- Born: December 6, 1953 (age 72) United States
- Occupation: Executive

= Joseph Costello (software executive) =

Joseph Ball Costello (born December 6, 1953) is an American executive in the electronic design automation (EDA) industry. He was president and COO of SDA Systems from 1987–1988 and CEO of Cadence Design Systems, which became the largest EDA company under his tenure, from 1988–1997. He previously served on the Board of Directors of Oracle and Adobe and was widely considered to be a top candidate to replace Steve Jobs as CEO of Apple

==Education==
Joseph received his B.S. in Physics in 1974 from Harvey Mudd College. He also has a master's degree in Physics from both Yale and UC Berkeley. He started his career at National Semiconductor, which he soon left to found the "Electronic Speech Systems" company.

==Career==
He entered the EDA industry when James Solomon invited him to SDA Systems, where he rapidly rose to senior management. While Joseph was President of SDA, it merged with ECAD to become Cadence Design Systems.

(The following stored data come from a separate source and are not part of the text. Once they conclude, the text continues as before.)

-- ==== Sys2Proof/Machine/CmdLink.lean ====
section
/-! DEFINITION. The meanings of the commands: link-level events (chapter 11). -/

namespace Sys2Proof.Machine

/-- MESSAGE_FLIT_RECEIVE: the link-level effect of a flit (R294), and its message's (notes/assumptions/16.md). -/
def execMessageFlitReceive (port : PortId) (flit : BitVec 640) (s : State) : Out := s.run fun m => m.flitIn port flit

/-- FLIT_CRC_FAIL (R294, R295). -/
def execFlitCrcFail (flit : BadFlit) (s : State) : Out := s.run fun m => m.crcFail flit.port.val flit.seq

/-- NAK (R294). -/
def execNak (flit : CtrlFlit) (ackSeq : Seq) (s : State) : Out := s.run fun m => m.nakFlit flit.port.val ackSeq flit.ack

/-- IDLE (R288). -/
def execIdle (port : PortId) (ack : AckField) (s : State) : Out := s.run fun m => m.idleIn port.val ack

/-- INIT: the port type and the version it carries select nothing (R288). -/
def execInit (flit : CtrlFlit) (_ptype : BitVec 2) (_ver : BitVec 8) (s : State) : Out :=
  s.run fun m => m.initIn flit.port.val flit.ack

/-- CRADV (R289). -/
def execCradv (flit : CtrlFlit) (cr : BitVec 64) (s : State) : Out := s.run fun m => m.cradvIn flit.port.val cr flit.ack

/-- RESUME (R296). -/
def execResume (flit : CtrlFlit) (lastSeq : Seq) (valid : Bool) (s : State) : Out :=
  s.run fun m => m.resumeIn flit.port.val lastSeq valid flit.ack

/-- REPLAY_TIMEOUT (R295). -/
def execReplayTimeout (port : PortId) (s : State) : Out := s.run fun m => m.replayTimeout port.val

/-- TX_REPLAY_TIMER (R294). -/
def execTxReplayTimer (port : PortId) (s : State) : Out := s.run fun m => m.txTimer port.val

/-- RETRAIN_REQUEST (R296). -/
def execRetrainRequest (port : PortId) (s : State) : Out := s.run fun m => m.retrain port.val

/-- RETRAIN_COMPLETE (R296, R297, R301). -/
def execRetrainComplete (port : PortId) (rate : BitVec 4) (lanes : BitVec 7) (s : State) : Out :=
  s.run fun m => m.retrainDone port.val rate lanes

/-- RETRAIN_TIMEOUT (R296). -/
def execRetrainTimeout (port : PortId) (s : State) : Out := s.run fun m => m.retrainTimeout port.val

/-- LINK_TRAINED (R301, R382). -/
def execLinkTrained (port : PortId) (rate : BitVec 4) (lanes : BitVec 7) (s : State) : Out :=
  s.run fun m => m.linkTrained port.val rate lanes

/-- LINK_TRAIN_TIMEOUT (R383). -/
def execLinkTrainTimeout (port : PortId) (s : State) : Out := s.run fun m => m.trainTimeout port.val

/-- L1_ENTRY (R371, R399). -/
def execL1Entry (port : PortId) (s : State) : Out := s.run fun m => m.l1Entry port.val

/-- L1_EXIT (R371). -/
def execL1Exit (port : PortId) (s : State) : Out := s.run fun m => m.l1Exit port.val

/-- SNOOP_RESPONSE_TIMEOUT (R129). -/
def execSnoopResponseTimeout (hs : SliceId) (te : Fin 512) (s : State) : Out := s.run fun m => m.snpTimeout hs.val te.val

end Sys2Proof.Machine
end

In 2001, Joseph gave the commencement address at Harvey Mudd, two days after the sudden death of Douglas Adams, who had been scheduled to speak.

He was formerly the CEO of think3, a product lifecycle management software and consulting company, and of Orb Networks. He is currently the CEO of Enlighted.

He also served as chairman of Barcelona Design, BravoBrava!, Soliloquy Learning, Zamba and on the board of directors of Santa Cruz Networks and Oasys Design Systems.

==Awards==
In 2004, he was awarded the Phil Kaufman Award in recognition of his business contributions that helped grow the EDA industry.